Красивое баловство. Если они тебе не нужны, я себе оставлю. Повешу тут.

Не говори ерунды! Зачем?

Мне нравится.

А говорил, не разбираешься.

Не разбираюсь. Но мнение иметь могу? Пусть дилетантское?

Ира долго перебирала работы.

Знаешь, когда-то все, что я писала, казалось мне особенным. Сейчас несовершенства как на ладони! С чего я вообще решила, что у меня есть талант?

Есть. Я же так не умею.

Ой! Тут уметь нечего. Все посредственно…

Твоя проблема была в том, что ты сразу, с порога, претендовала на гениальность. Люди годами развивают талант. Мало кому он дается сразу и огромный.

Она посмотрела на меня внимательно.

Ты прав. Прав! И всегда был прав. Я трусиха. В мечтах легко считать себя гениальной. Приятно думать, что, если бы ты попробовала, у тебя непременно бы вышло. Что помешали обстоятельства. А так бы ты — ух!.. У меня была претензия на гениальность, причем необоснованная. Я это чувствовала, поэтому и не шла учиться, ни с кем не советовалась и никому не показывала. Кроме тебя.

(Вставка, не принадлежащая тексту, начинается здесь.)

-- ==== Sys2Proof/Safety.lean ====
section
/-! DEFINITION. The vocabulary of the statements: what counts as a well-formed memory, when the operands of an
instruction are ready, the values that it reads, and the state in which it has ended (R76, R100, R101, R131, R137). -/

namespace Sys2Proof.Machine

/-- Every memory of the state keeps its canonical form: equal contents are equal lists. -/
def State.memWf (s : State) : Bool :=
  Tab.wf (0 : Byte) s.mem && Tab.wf (0 : Byte) s.hostMem

/-- The outcome is a next state, not a stop. -/
def completes (o : Host.Outcome State Fault Refusal) : Bool :=
  match o with
  | .next _ => true
  | _ => false

/-- The events: what happens to the machine without a word of a program, so that no encoding stands for it. -/
def isEvent : Instr → Bool
  | .fetchFault .. | .decodeFault .. | .trapDelivery .. | .splitWord .. | .nestStep .. | .bankLoad ..
  | .accumulatorRowCommit .. | .arrayOperationCommit .. | .transformLine .. | .xformComplete .. | .transposeTile ..
  | .copyRecord .. | .postAccept .. | .postCheckEnd .. | .lotteryDraw .. | .taskRetire .. | .edgeResolve ..
  | .hostPost .. | .preemptHalt .. | .understoryExchange .. | .registerWrite .. | .cqtail .. | .taskSteal ..
  | .successorReexamine .. | .remotePostReceive .. | .postrAck .. | .postrResend .. | .broadcastDelivery ..
  | .rotationFaultPending .. | .bankRequest .. | .walkComplete .. | .scrubRequest .. | .syncLineUpdate ..
  | .backedLineMove .. | .waitaReevaluate .. | .yieldExpire .. | .blockedWake .. | .flitReceive ..
  | .replayTimeout .. | .linkDown .. | .keySlotDrained .. | .prefixAdvertise .. | .remoteAccessReceive ..
  | .remoteAck .. | .rchainForward .. | .rmcrDelivery .. | .pullRequestArrive .. | .tokenGrant ..
  | .pullTokenReceive .. | .pullDataArrive .. | .pullCompleteNotice .. | .tokenExpiry .. | .orphaned ..
  | .bsendResend .. | .pullSuspendNotice .. | .pullResumeRequest .. | .hostFence .. | .hostCommandInvalid ..
  | .cplhead .. | .hostHbmAccess .. | .coldReset .. | .tenantReset .. | .tinvGo .. | .invalidationComplete ..
  | .gctlPre .. | .gctlRestart .. | .gctlResume .. | .ksctlInstall .. | .ksctlCur .. | .fsuspSuspend ..
  | .fsuspResume .. | .timerWrite .. | .lseedWrite .. | .extend .. | .readmr .. | .report .. | .i3cPrivateRead ..
  | .setdasa .. | .entdaa .. | .clockThrottle .. | .junctionOvertemp .. | .linkTraining .. | .deviceTimerTick .. => true
  | _ => false

/-! ## Scalar operands (R76, R97, R100, R101) -/

/-- The place of register `n` of the running sequencer in the window of scalar registers (R242). -/
def State.xPlace (s : State) (n : Nat) : Nat := chipAddr s.cur.core 4 (xOffset s.cur.seq n)

/-- The value that a source gives, and the state after it is taken: a queue loses its oldest entry. -/
def srcVal (s : State) : Src → Word
  | .reg n => s.xreg n
  | .queue n => (s.tokens n).headD 0
  | a => a.const
def srcTake (s : State) : Src → State
  | .queue n => s.setTokens s.cur.core n (s.tokens n).tail
  | _ => s

/-- The state after a source is checked and taken: a corrected error of a register's word is counted (R249). -/
def srcPop (s : State) : Src → State
  | .reg n => countFixed (s.xPlace n) (s.corrected (s.xPlace n) 8) s
  | a => srcTake s a

/-- The state in which an instruction that has checked its sources traps: the corrected errors of their registers are counted
(R249, R426). -/
def State.after (s : State) (srcs : List Src) : State := s.keep (srcs.foldl srcPop s).msys

/-- Whether a source has an entry to pop, if it names a queue. -/
def hasEntry (s : State) : Src → Bool
  | .queue n => !(s.tokens n).isEmpty
  | _ => true

/-- A source can be read: no earlier writer of the register is in progress and its word is not in error, and a queue is
named in a gang only. -/
def srcReady (s : State) : Src → Bool
  | .reg n => !s.regPending n && (s.firstPoison (s.xPlace n) 8).isNone
  | .queue _ => decide (1 < s.seq.gangn)
  | _ => true

/-- A destination can be written: a queue is named in a gang only, has room, the instruction's own pops not counted, and
is pushed in the order of R101; a register always can. -/
def dstReady (s : State) (pops : List Nat) : Dst → Bool
  | .queue n => decide (1 < s.seq.gangn) && !(pendingDst (s.ctx s.cur.core) s.cur.seq).contains (.queue n) &&
      decide ((s.tokens n).length - (pops.filter (· == n)).length < 16) && s.pushTurn s.cur.core s.cur.seq.code n
  | _ => true

/-- Every operand is ready: the instruction neither traps for its operands nor waits for them. -/
def operandsReady (s : State) (srcs : List Src) (d : Dst) : Bool :=
  srcs.all (srcReady s) && dstReady s (Src.queues srcs) d && poppable s (Src.queues srcs) && popTurn s (Src.queues srcs)

/-- The destination takes a value: a register, the end of a queue, or nothing. -/
def dstPut (d : Dst) (v : Word) (s : State) : State :=
  match d with
  | .reg n => s.setX n v
  | .queue n => s.setTokens s.cur.core n (s.tokens n ++ [v])
  | .discard => s

/-- An instruction of `len` bytes that began in `s` ends in `t`: the program counter of its sequencer goes on (to
the target, if one is given), and its stream waits no longer. -/
def endsAt (s : State) (len : Nat) (target : Option Word) (t : State) : Host.Outcome State Fault Refusal :=
  .next ((t.modSeq s.cur (advance len target)).unwait s.cur)

/-- It ends with the next instruction. -/
def ends (s : State) (len : Nat) (t : State) : Host.Outcome State Fault Refusal := endsAt s len none t

/-- It traps in its own place with a cause and a TVAL. -/
def traps (s : State) (cause : Nat) (tval : Word) : Host.Outcome State Fault Refusal :=
  .next ((takeSync s.cur cause tval s).unwait s.cur)

/-- It has not begun: it waits, and is tried again. -/
def waits (s : State) : Host.Outcome State Fault Refusal := .next (markBlocked none s)
/-- It waits in the order of arrival for a resource. -/
def waitsFor (s : State) (kind key need : Nat) : Host.Outcome State Fault Refusal :=
  .next (markBlocked (some (kind, key, need)) s)

/-- One source read, then d written; two sources; two sources and d itself. -/
def ends1 (s : State) (a : Src) (d : Dst) (f : Word → Word) : Host.Outcome State Fault Refusal :=
  ends s (lenOf [a]) (dstPut d (f (srcVal s a)) (srcPop s a))
def ends2 (s : State) (a b : Src) (d : Dst) (f : Word → Word → Word) : Host.Outcome State Fault Refusal :=
  let s1 := srcPop s a
  ends s (lenOf [a, b]) (dstPut d (f (srcVal s a) (srcVal s1 b)) (srcPop s1 b))
def ends3 (s : State) (a b : Src) (d : Dst) (f : Word → Word → Word → Word) : Host.Outcome State Fault Refusal :=
  let s1 := srcPop s a
  let s2 := srcPop s1 b
  ends s (lenOf [a, b]) (dstPut d (f (srcVal s a) (srcVal s1 b) (srcVal s2 d.asSrc)) (srcPop s2 d.asSrc))

/-- The address a + b of a memory instruction, and the state after both are read. -/
def eaVal (s : State) (a b : Src) : Word := srcVal s a + srcVal (srcPop s a) b
def eaPop (s : State) (a b : Src) : State := srcPop (srcPop s a) b
def eaTake (s : State) (a b : Src) : State := srcTake (srcTake s a) b

/-! ## Memory -/

/-- A read of `n` bytes at `a` by an agent is admitted (R275) and gives `l`; a write of `l` is admitted; `t` is the
state after it. -/
def Reads (s : State) (ag : Agent) (via : Via) (a : Word) (n al : Nat) (l : List Byte) (t : State) : Prop :=
  load ag via a n al s = .ok (l, t)
def Writes (s : State) (ag : Agent) (via : Via) (a : Word) (l : List Byte) (al : Nat) (t : State) : Prop :=
  store ag via a l al s = .ok ((), t)

/-- The agent of the current stream in a state. -/
def State.me (s : State) : Agent := s.agentOf s.cur

/-- An atomic unit of `n` bytes at `a`, no arrival port of a barrier: its place, its value, and the state after it is
read. In host memory the access completes as Successful (R421). -/
def AtomicAt (s : State) (a : Word) (n : Nat) (p : Place) (old : Nat) (t : State) : Prop :=
  ∃ (u : State) (l : List Byte), probe s.me .scalar .atomic a n n s = .ok (p, u) ∧
    (p.host = true → Config.hostCompletes u.fresh = true) ∧ (p.host = false → u.isArrival p.addr = false) ∧
    readPlace s.me p n u = .ok (l, t) ∧ ofBytes l = old
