/-! ## VL and VS words at the head of their sub-queues (R261 to R265) -/

/-- Vector loads: when the destination has room and the pieces can be read (R275), the bytes stand in the tile, replicated,
widened or by rows. Vector stores: the source tile is stored at a + b, by rows, as conversions, under a predicate, or into
accumulators (R261 to R265). -/
def Obligations.VectorLoadsAndStores : Prop :=
  (∀ (s : State) (d : Dst) (a b : Src) (f : BitVec 3) (g : BitVec 4) (w : WidenSrc) (sc : Scope) (l : List Byte)
     (t u : State) (i : List Word) (r : Nat) (p : Place) (c snap : Bool) (at_ : AccType),
     s.cur.sub ≠ .pipe → vecReady s.here [] d = true → hasEntry s a = true → hasEntry (srcTake s a) b = true →
     let s2 := eaTake s a b
     let ea := srcVal s a + srcVal (srcTake s a) b
     let x := srcVal s a
     let y := srcVal (srcTake s a) b
     let put (bytes : List Byte) (t : State) : Host.Outcome State Fault Refusal :=
       subEnds s (tilePut d (fun old => putBits old 0 (8 * bytes.length) (ofBytes bytes)) t)
     (loadPieces [(ea, beatBytes f)] s2 = .ok (l, t) → exec (.vld d a b f) s = put l t) ∧
     (loadPieces [(ea, 2048)] s2 = .ok (l, t) → exec (.vldq d a b sc) s = put l t) ∧
     (loadPieces [(ea, 32 * 2 ^ f.toNat)] s2 = .ok (l, t) →
       exec (.vldb d a b f) s = put (List.replicate (2048 / (32 * 2 ^ f.toNat)) l).flatten t) ∧
     (loadPieces [(ea, 64 * (WidenSrc.fmt w).width)] s2 = .ok (l, t) →
       exec (.vldc d a b w) s = put (toBytes 2048 (packElems 32
         ((elemsOf (WidenSrc.fmt w).width 512 (ofBytes l)).map (widen (WidenSrc.fmt w))))) t) ∧
     (let rows := fld y 32 6 + 1
      let len := 32 * (fld y 38 6 + 1)
      fld y 44 20 = 0 → rows * len ≤ 2048 →
       loadPieces ((List.range rows).map fun i =>
         (x + BitVec.ofNat 64 i * BitVec.ofInt 64 (sextInt 32 (fld y 0 32)), len)) s2 = .ok (l, t) →
       exec (.vlds d a b) s = put l t) ∧
     (indexedRows a b g s = .ok ((i, r), u) → loadPieces (i.map fun v => (v, r)) u = .ok (l, t) →
       exec (.vldx d a b g) s = put l t) ∧
     (let len := if at_ = .raw then 2048 else 4096
      accAddr ea len s2 = .ok ((), s2) → access s2.me .accum .read ea len 128 s2 = .ok (p, u) →
       (snap = false → u.placeWaits s2.me p len = false) →
       readPlace s2.me p len u = .ok (l, t) →
       (at_ = .raw → exec (.vlda d a b c snap at_) s = put l t) ∧
       (∀ fm e, accFmt at_ = some fm →
         convertAll .fp32 fm .rne (if c then .trap else .saturate) (elemsOf 32 1024 (ofBytes l)) = .ok e →
         exec (.vlda d a b c snap at_) s = put (toBytes 2048 (packElems 16 e)) t))) ∧
  (∀ (s : State) (d : Dst) (a b : Src) (f : BitVec 3) (g : BitVec 4) (k : BitVec 3) (pol : Policy) (fm : StoreFmt)
     (sc : Scope) (t u : State) (i : List Word) (r : Nat) (e : List Nat) (p : Place),
     s.cur.sub ≠ .pipe → vecReady s.here [d.asSrc] .discard = true → tileOk 2048 s d.asSrc = true →
     let tile := tileVal s d.asSrc
     let v := tilePop 2048 s d.asSrc
     hasEntry v a = true → hasEntry (srcTake v a) b = true →
     let s2 := eaTake v a b
     let ea := srcVal v a + srcVal (srcTake v a) b
     (storePieces .tile [(ea, toBytes (beatBytes f) tile)] s2 = .ok ((), t) → exec (.vst d a b f) s = subEnds s t) ∧
     (v.releaseHeld .release sc = false → storePieces .tile [(ea, toBytes 2048 tile)] s2 = .ok ((), t) →
       exec (.vstr d a b sc) s = subEnds s t) ∧
     (convertAll .fp32 (StoreFmt.fmt fm) .rne pol (elemsOf 32 512 tile) = .ok e →
       storePieces .vector [(ea, toBytes (64 * (StoreFmt.fmt fm).width) (packElems (StoreFmt.fmt fm).width e))] s2 = .ok ((), t) →
       exec (.vstc d a b pol fm) s = subEnds s t) ∧
     (indexedRows a b g v = .ok ((i, r), u) →
       storePieces .vector (i.zipIdx.map fun q => (q.1, toBytes r (tile / 2 ^ (8 * r * q.2)))) u = .ok ((), t) →
       exec (.vstx d a b g) s = subEnds s t) ∧
     (accAddr ea 2048 s2 = .ok ((), s2) → Writes s2 s2.me .accum ea (toBytes 2048 tile) 128 t →
       exec (.vsta d a b) s = subEnds s t) ∧
     (let y := srcVal (srcTake v a) b
      let n := 2048 / y.toNat
      let pad : Prop := 0x800000000000 ≤ p.addr ∧ p.addr + 2048 ≤ 0x810000000000 ∧ p.addr / 2 ^ 24 % 16 = 0 ∧
        p.addr % 2 ^ 24 + 2048 ≤ 0x100000
      y.toNat ∈ [1, 2, 4, 8] → predOk n s2 k.toNat = true →
       probe s2.me .vector .write (srcVal v a) 2048 32 (predPop n s2 k.toNat) = .ok (p, u) →
       (p.host = true ∨ p.addr + 2048 ≤ 0x6000000000 ∨ pad) →
       let mask := Tab.get 0 s.here.p k.toNat
       ∃ w, exec (.vstm d a b k) s = subEnds s w ∧ (p.host = false → ∀ j, j < 2048 → devByte w (p.addr + j) =
         if bit mask (j / y.toNat) then BitVec.ofNat 8 (tile / 2 ^ (8 * j)) else devByte s (p.addr + j))))

/-! ## Matrix instructions (R196 to R208, R398) -/

/-- Stream registers, loop-nest tables and codebooks are loaded from images that are well formed, and a malformed image is
SHAPE_INVALID and loads nothing; shadow pairings, broadcast groups and MSTAT. When MBGJ and MBGL wait for a group (groupBusy)
is the choice of log 59 (R174, R184, R191, R194, R196, R197, R204 to R206, R208, R398). -/
def Obligations.MatrixRegistersAndGroups : Prop :=
  (∀ (s : State) (k : BitVec 4) (a : Src) (l : List Byte) (t : State),
     operandsReady s [a] .discard = true → mxReady s →
     let s1 := srcPop s a
     let v : BitVec 512 := BitVec.ofNat 512 (ofBytes l)
     (Reads s1 s1.me .vector (srcVal s a) 64 64 l t →
       (streamMalformed v = false →
         exec (.mstrm k a) s = ends s (lenOf [a]) (t.withMx fun m => { m with s := Tab.set 0 m.s k.toNat v })) ∧
       (streamMalformed v = true → exec (.mstrm k a) s = traps (s.keep t.msys) 0x020 (srcVal s a)) ∧
       (tableMalformed v = false → exec (.mnest a) s = ends s (lenOf [a]) (t.withMx fun m => { m with table := v })) ∧
       (tableMalformed v = true → exec (.mnest a) s = traps (s.keep t.msys) 0x020 (srcVal s a))) ∧
     (s.here.mx.loading = false → Reads s1 s1.me .vector (srcVal s a) 32 32 l t →
       exec (.mcbk k a) s = ends s (lenOf [a]) (t.modCore t.cur.core fun c =>
         { c with books := Tab.put c.books k.toNat { vals := BitVec.ofNat 256 (ofBytes l), loaded := true } }))) ∧
  (∀ (s : State) (d : Dst) (h c g : BitVec 2) (p : Pairing) (f : MstatWord),
     let m := s.here.mx
     let takes (b : Nat) : Bool := m.pairs.any fun q => q.shadow == b || q.base == b
     (mxReady s → h ≠ c → takes h.toNat = false → takes c.toNat = false → m.busy h.toNat = false →
       exec (.mspec h c) s = ends s 4 (s.withMx fun m =>
         { m with pairs := m.pairs ++ [{ shadow := h.toNat, base := c.toNat, touched := 0 }] })) ∧
     (mxReady s → (h = c ∨ takes h.toNat = true ∨ takes c.toNat = true ∨ m.busy h.toNat = true) →
       exec (.mspec h c) s = traps s 0x031 (BitVec.ofNat 64 (h.toNat + 4 * c.toNat))) ∧
     (m.pairs.find? (fun q => q.base == c.toNat) = some p →
       let free := !({ m with commit := none }.busy p.base || { m with commit := none }.busy p.shadow)
       let apart (t : State) : State := t.withMx fun m =>
         { m with pairs := m.pairs.filter fun q => q.base != c.toNat, commit := none }
       let on := m.commitFrom c.toNat
       (mxReady s → free = true → exec (.mdisc c) s = ends s 4 (apart s)) ∧
       (mxReady s → free = false → exec (.mdisc c) s = waits s) ∧
       (mxReady s ∨ on.isSome = true →
         (free = false → exec (.mcommit c) s = waits s) ∧
         (free = true → on.isSome = true ∨ commitChecks s.me p s = .ok ((), s) →
           (p.tilesFrom (on.getD 0) = [] → exec (.mcommit c) s = ends s 4 (apart s)) ∧
           (∀ t, p.tilesFrom (on.getD 0) = [t] → exec (.mcommit c) s = ends s 4 (apart (commitTile s.cur.core p t s))) ∧
           (∀ t l, p.tilesFrom (on.getD 0) = t :: l → l ≠ [] → exec (.mcommit c) s = .next (markBlocked none
             ((commitTile s.cur.core p t s).modMx s.cur.core fun m => { m with commit := some (c.toNat, t + 1) })))))) ∧
     (mxReady s → m.pairs.find? (fun q => q.base == c.toNat) = none →
       exec (.mdisc c) s = traps s 0x031 (BitVec.ofNat 64 c.toNat) ∧
       exec (.mcommit c) s = traps s 0x031 (BitVec.ofNat 64 c.toNat)) ∧
     (mxReady s → m.group = none → groupBusy s (groveOf s.cur.core) g.toNat = false →
       exec (.mbgj g) s = ends s 4 (s.withMx fun m => { m with group := some (g.toNat, 0) })) ∧
     (mxReady s → m.group ≠ none → exec (.mbgj g) s = traps s 0x031 0) ∧
     (mxReady s → m.group = none → exec .mbgl s = ends s 4 s) ∧
     (∀ i n, mxReady s → m.group = some (i, n) → groupBusy s (groveOf s.cur.core) i = false →
       exec .mbgl s = ends s 4 (s.withMx fun m => { m with group := none })) ∧
     (mxReady s → operandsReady s [] d = true → (s.seq.detm = false ∨ m.idle = true) →
       exec (.mstat d f) s = ends s 4 (dstPut d (match f with
         | .word => BitVec.ofNat 64 (mstatWord m)
         | .steps => m.steps
         | .bcast => match m.group with | some (_, i) => BitVec.ofNat 64 i | none => 0) s)))

/-- MGO activates the shadow nest when its checks pass, MMA, MLDW, MWSEL and MZERO enter the input queue when it has
room, and MWAIT goes on once the array is idle (R183, R187, R198 to R203). That MGO checks the shadow stream's sb on every
member of a broadcast group, also on one that is not its source, is the choice of log 59 between R187 and R193 (DESIGN
CHOICE). -/
def Obligations.MatrixWork : Prop :=
  ∀ (s : State) (n : BitVec 2) (tl k : BitVec 4) (j : BitVec 1) (b : Src) (z f : Bool) (mode : AccMode),
    mxReady s →
    let m := s.here.mx
    let pc := s.seq.pc
    let here : Origin := { pc := pc, order := s.fresh }
    (m.nest = none → m.draining < 2 → mgoCheck m = none →
      exec .mgo s = ends s 4 (s.withMx fun m =>
        { m with
          nest := some { table := m.table, sa := Tab.get 0 m.s (ntSa m.table), sb := Tab.get 0 m.s (ntSb m.table),
                         step := 0, id := m.nestId + 1, pc := here, shadow := m.shadowOf (nestAcc m.table), next := none,
                         last := none, wants := false }
          nestId := m.nestId + 1, steps := 0 })) ∧
    (∀ c, m.nest = none → m.draining < 2 → mgoCheck m = some c → exec .mgo s = traps s c pc) ∧
    ((m.nest ≠ none ∨ 2 ≤ m.draining) → exec .mgo s = waits s) ∧
    (m.nest = none → m.queue = [] → m.behind = [] → exec .mwait s = ends s 4 s) ∧
    (m.nest ≠ none ∨ m.queue ≠ [] ∨ m.behind ≠ [] → exec .mwait s = waits s) ∧
    (operandsReady s [b] .discard = true →
      let x := Tab.get 0 m.s k.toNat
      let tag := m.tag m.selP
      let v := srcVal s b
      let s1 := srcPop s b
      (m.nest = none → stRole x = false → m.isShadow n.toNat = false → tag.loaded = true →
        mxRow tag.fmt (stFmt x) mode (stScl x || tag.scaled) = true → m.waitingOps < 4 →
        exec (.mma n tl k b z mode) s = ends s (lenOf [b]) (s1.withMx fun m => m.enqueue
          (.mma x (fld v 0 16) (fld v 16 16) mode z n.toNat (m.shadowOf n.toNat) tl.toNat here))) ∧
      (stRole x = true → m.waitingOps < 4 →
        exec (.mldw j k b) s = ends s (lenOf [b]) ((s1.withMx fun m =>
          m.enqueue (.load j.toNat x (fld v 0 16) (fld v 16 16) here)).withMx fun m =>
            if m.nest.isSome then m else m.setTag j.toNat { fmt := stFmt x, scaled := stScl x, loaded := true })) ∧
      (stRole x = false → exec (.mldw j k b) s = traps (s.after [b]) 0x020 0)) ∧
    (m.waitingOps < 4 → exec (.mwsel j) s = ends s 4 ((s.withMx fun m => m.enqueue (.sel j.toNat)).withMx fun m =>
        if m.nest.isSome then m else { m with selP := j.toNat })) ∧
    (let first := if f then 0 else tl.toNat
     let last := if f then 15 else tl.toNat
     m.isShadow n.toNat = false → m.waitingOps < 4 →
      accFootprint s.me ((m.shadowOf n.toNat).getD n.toNat) (32 * first) (32 * (last + 1 - first)) true s = .ok ((), s) →
      exec (.mzero n tl f) s = ends s 4 (s.withMx fun m =>
        m.enqueue (.zero n.toNat (m.shadowOf n.toNat) first last (32 * first)))) ∧
    (m.isShadow n.toNat = true → exec (.mzero n tl f) s = traps s 0x031 0)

Я знала, что ты в этой области не знаток, но побоишься меня ранить и будешь хвалить. Я выбрала то, что было проще. Быть только женой.

Это действительно проще?

Я никогда этого не узнаю.

Почему никогда, Ира? А сейчас?

Что сейчас?

Ты можешь начать учиться сейчас. Если все еще хочешь, конечно.

Она замотала головой.

Вот ты трусиха до сих пор! Сейчас-то возможность есть. Я поддерживаю вас с Дашей финансово. Учись. Пиши картины. Получится — выставляйся. Хотя бы для души.

Ира отвернулась.

Ты не обязан поддерживать меня вечно. Мы не вместе, а я все еще вишу на твоей шее. Пора, наверное, и мне взрослеть. Искать работу…

Ира, давай честно. Куда тебя без опыта возьмут?

Не знаю… — Она развела руками. — Ничего не знаю. Раньше всегда была уверена, что позаботишься ты… Как беспечно!

Слушай, а если мне не суммы вам выделять на быт, а вложиться в какой-нибудь бизнес для тебя? Сама будешь зарабатывать.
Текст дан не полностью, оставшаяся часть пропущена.